# [What is being asked]
Copy out the lines of the records below, and only those lines, from the one with "def selectTable (tbl" through the one with "else some .t1", exactly as they appear.

******************************

-- ==== Sys2Proof/Machine/Tables.lean ====
section
/-! DEFINITION. The tables and fixed functions of the Resource Allocation Engine (file 41 of the spec, R190 to R210). The
spec offers each table as a configuration default; they stand here as plain data. UNVERIFIED, unsafe (log 13): the spec
itself supplies their contents from general knowledge. -/

namespace Sys2Proof.Machine

/-! ## MCS index tables (R190 to R194) -/

/-- R190: the three MCS index tables. -/
inductive McsTable where
  /-- T1, R191. -/
  | t1
  /-- T2, R192. -/
  | t2
  /-- T3, R193. -/
  | t3
deriving DecidableEq, Repr

/-- R191: table T1, rows 0 to 28 as (Qm, R2048). -/
def mcsRows1 : List (Nat × Nat) :=
  [(2, 240), (2, 314), (2, 386), (2, 502), (2, 616), (2, 758), (2, 898), (2, 1052), (2, 1204), (2, 1358)] ++
  [(4, 680), (4, 756), (4, 868), (4, 980), (4, 1106), (4, 1232), (4, 1316)] ++
  [(6, 876), (6, 932), (6, 1034), (6, 1134), (6, 1232), (6, 1332), (6, 1438), (6, 1544), (6, 1644), (6, 1746), (6, 1820),
   (6, 1896)]

/-- R192: table T2, rows 0 to 27. -/
def mcsRows2 : List (Nat × Nat) :=
  [(2, 240), (2, 386), (2, 616), (2, 898), (2, 1204)] ++
  [(4, 756), (4, 868), (4, 980), (4, 1106), (4, 1232), (4, 1316)] ++
  [(6, 932), (6, 1034), (6, 1134), (6, 1232), (6, 1332), (6, 1438), (6, 1544), (6, 1644), (6, 1746)] ++
  [(8, 1365), (8, 1422), (8, 1508), (8, 1594), (8, 1682), (8, 1770), (8, 1833), (8, 1896)]

/-- R193: table T3, rows 0 to 28. -/
def mcsRows3 : List (Nat × Nat) :=
  [(2, 60), (2, 80), (2, 100), (2, 128), (2, 156), (2, 198), (2, 240), (2, 314), (2, 386), (2, 502), (2, 616), (2, 758),
   (2, 898), (2, 1052), (2, 1204)] ++
  [(4, 680), (4, 756), (4, 868), (4, 980), (4, 1106), (4, 1232)] ++
  [(6, 876), (6, 932), (6, 1034), (6, 1134), (6, 1232), (6, 1332), (6, 1438), (6, 1544)]

/-- R190 to R193: the rows of a table; an index at or beyond the length is outside the table. -/
def mcsRows : McsTable → List (Nat × Nat)
  | .t1 => mcsRows1
  | .t2 => mcsRows2
  | .t3 => mcsRows3

/-- R194: `TableEntry(T, mcs)`, (Qm, R2048) inside T's range and none outside it. -/
def tableEntry (t : McsTable) (mcs : Nat) : Option (Nat × Nat) := (mcsRows t)[mcs]?

/-! ## Table selection (R196) -/

/-- R112, R196: C-RNTI, CS-RNTI or SP-CSI-RNTI. -/
def rntiSelectsTables (rnti : Nat) : Bool := rnti == 0 || rnti == 5 || rnti == 6

/-- R196: `SelectTable(tbl, fmt, ss, rnti)`; none exactly when one of the four codes is reserved. -/
def selectTable (tbl fmt ss rnti : Nat) : Option McsTable :=
  if tbl = 3 ∨ 4 ≤ fmt ∨ 2 ≤ ss ∨ 8 ≤ rnti then none
  else if tbl = 1 ∧ (fmt = 1 ∨ fmt = 3) ∧ rntiSelectsTables rnti then some .t2
  else if tbl = 2 ∧ ss = 1 ∧ rntiSelectsTables rnti then some .t3
  else if rnti = 7 then some .t3
  else some .t1

/-- R143: `McsLookup(tbl, fmt, ss, rnti, mcs)`. -/
def mcsLookup (tbl : BitVec 2) (fmt : BitVec 3) (ss : BitVec 2) (rnti : BitVec 4) (mcs : BitVec 5) : Option (Nat × Nat) :=
  match selectTable tbl.toNat fmt.toNat ss.toNat rnti.toNat with
  | none => none
  | some t => tableEntry t mcs.toNat

/-! ## TBS quantisation table (R197, R198) -/

/-- R197: the 93 entries, ascending. -/
def quantEntries : List Nat :=
  [24, 32, 40, 48, 56, 64, 72, 80, 88, 96] ++
  [104, 112, 120, 128, 136, 144, 152, 160, 168, 176] ++
  [184, 192, 208, 224, 240, 256, 272, 288, 304, 320] ++
  [336, 352, 368, 384, 408, 432, 456, 480, 504, 528] ++
  [552, 576, 608, 640, 672, 704, 736, 768, 808, 848] ++
  [888, 928, 984, 1032, 1064, 1128, 1160, 1192, 1224, 1256] ++
  [1288, 1320, 1352, 1416, 1480, 1544, 1608, 1672, 1736, 1800] ++
  [1864, 1928, 2024, 2088, 2152, 2216, 2280, 2408, 2472, 2536] ++
  [2600, 2664, 2728, 2792, 2856, 2976, 3104, 3240, 3368, 3496] ++
  [3624, 3752, 3824]

/-- R198: `QuantTable(v)`, the smallest entry not less than v, for 24 ≤ v ≤ 3824 (its only arguments, R150). -/
def quantTable (v : Nat) : Nat := (quantEntries.find? fun e => decide (v ≤ e)).getD 0

/-! ## Frequency-domain allocation value (R204, R205) -/

/-- R204: `RivDecode(N, riv)`, (start, len). -/
def rivDecode (n riv : Nat) : Option (Nat × Nat) :=
  if n * (n + 1) / 2 ≤ riv then none
  else
    let a := riv / n
    let b := riv % n
    let sl := if a + b < n then (b, a + 1) else (n - 1 - b, n - a + 1)
    if sl.2 < 1 ∨ n < sl.1 + sl.2 then none else some sl

/-- R205: `RIV(N, start, len)`, for 1 ≤ len ≤ N − start. -/
def rivEncode (n start len : Nat) : Nat :=
  if len - 1 ≤ n / 2 then n * (len - 1) + start else n * (n - len + 1) + (n - 1 - start)

/-! ## DMRS subcarrier sets (R208 to R210); the type is false for configuration type 1, true for type 2 -/

/-- R208: `GroupSC(type, g)`, ascending. -/
def groupSc (ty : Bool) (g : Nat) : List Nat :=
  match ty, g with
  | false, 0 => [0, 2, 4, 6, 8, 10]
  | false, 1 => [1, 3, 5, 7, 9, 11]
  | true, 0 => [0, 1, 6, 7]
  | true, 1 => [2, 3, 8, 9]
  | true, 2 => [4, 5, 10, 11]
  | _, _ => []

/-- R209: `PortGroup(type, p)`. Ports 8 to 11 do not exist for type 1; every rule excludes them before it asks. -/
def portGroup (ty : Bool) (p : Nat) : Nat :=
  (if ty then [0, 0, 1, 1, 2, 2, 0, 0, 1, 1, 2, 2] else [0, 0, 1, 1, 0, 0, 1, 1]).getD p 0

/-- R210: sc is in `DmrsResv(type, ncg)`, the union of GroupSC(type, g) for g < ncg. -/
def dmrsResv (ty : Bool) (ncg sc : Nat) : Bool := (List.range ncg).any fun g => (groupSc ty g).contains sc

/-- R159, R225 line 13: a port is illegal for the DMRS type or its group is not below the CDM-group count. -/
def portIllegal (ty : Bool) (ncg p : Nat) : Bool := (!ty && decide (8 ≤ p)) || decide (ncg ≤ portGroup ty p)

/-! ## Transport-block size (R150) -/

/-- R150, first branch: N_info = P/D ≤ 3824. -/
def tbsSmall (p d : Nat) : Nat :=
  let q := p / d
  let n := if q = 0 then 3 else max 3 (ilog2 q - 6)
  quantTable (max 24 (2 ^ n * (p / (d * 2 ^ n))))

/-- R150, second branch: N_info = P/D > 3824. -/
def tbsLarge (p d r : Nat) : Nat :=
  let a := p - 24 * d
  let n := ilog2 (a / d) - 5
  let rn := (2 * a + d * 2 ^ n) / (2 * d * 2 ^ n)
  let v := max 3840 (2 ^ n * rn)
  let c := if r ≤ 512 then cdiv (v + 24) 3816 else if 8424 < v then cdiv (v + 24) 8424 else 1
  8 * c * cdiv (v + 24) (8 * c) - 24

/-- R150: `Tbs(nre, sden, r, qm, nu)`; none when N_info = 0. -/
def tbsOf (nre sden r qm nu : Nat) : Option Nat :=
  let p := nre * r * qm * nu
  let d := 2048 * sden
  if p = 0 then none
  else if p ≤ 3824 * d then some (tbsSmall p d)
  else some (tbsLarge p d r)

/-- R117: `Sden(code)`: 1, 1, 2, 4 for codes 0, 1, 2, 3. -/
def scalingDen (code : BitVec 2) : Nat :=
  match code.toNat with
  | 2 => 2
  | 3 => 4
  | _ => 1

/-! ## Modulation mappers (R236 to R240) -/

/-- 1 − 2·b. -/
def sgn (b : Bool) : Int := if b then -1 else 1

/-- R236 to R239: the grid point (I, Q) of a group of Qm bits, b 0 the earliest of the stream. Other orders are refused
before any rule asks (R229, D47). -/
def gridPoint (qm : Nat) (b : Nat → Bool) : Int × Int :=
  match qm with
  | 2 => (sgn (b 0), sgn (b 1))
  | 4 => (sgn (b 0) * (2 - sgn (b 2)), sgn (b 1) * (2 - sgn (b 3)))
  | 6 => (sgn (b 0) * (4 - sgn (b 2) * (2 - sgn (b 4))), sgn (b 1) * (4 - sgn (b 3) * (2 - sgn (b 5))))
  | 8 => (sgn (b 0) * (8 - sgn (b 2) * (4 - sgn (b 4) * (2 - sgn (b 6)))),
          sgn (b 1) * (8 - sgn (b 3) * (4 - sgn (b 5) * (2 - sgn (b 7)))))
  | _ => (0, 0)

end Sys2Proof.Machine
end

******************************

# [Solution below]
def selectTable (tbl fmt ss rnti : Nat) : Option McsTable :=
  if tbl = 3 ∨ 4 ≤ fmt ∨ 2 ≤ ss ∨ 8 ≤ rnti then none
  else if tbl = 1 ∧ (fmt = 1 ∨ fmt = 3) ∧ rntiSelectsTables rnti then some .t2
  else if tbl = 2 ∧ ss = 1 ∧ rntiSelectsTables rnti then some .t3
  else if rnti = 7 then some .t3
  else some .t1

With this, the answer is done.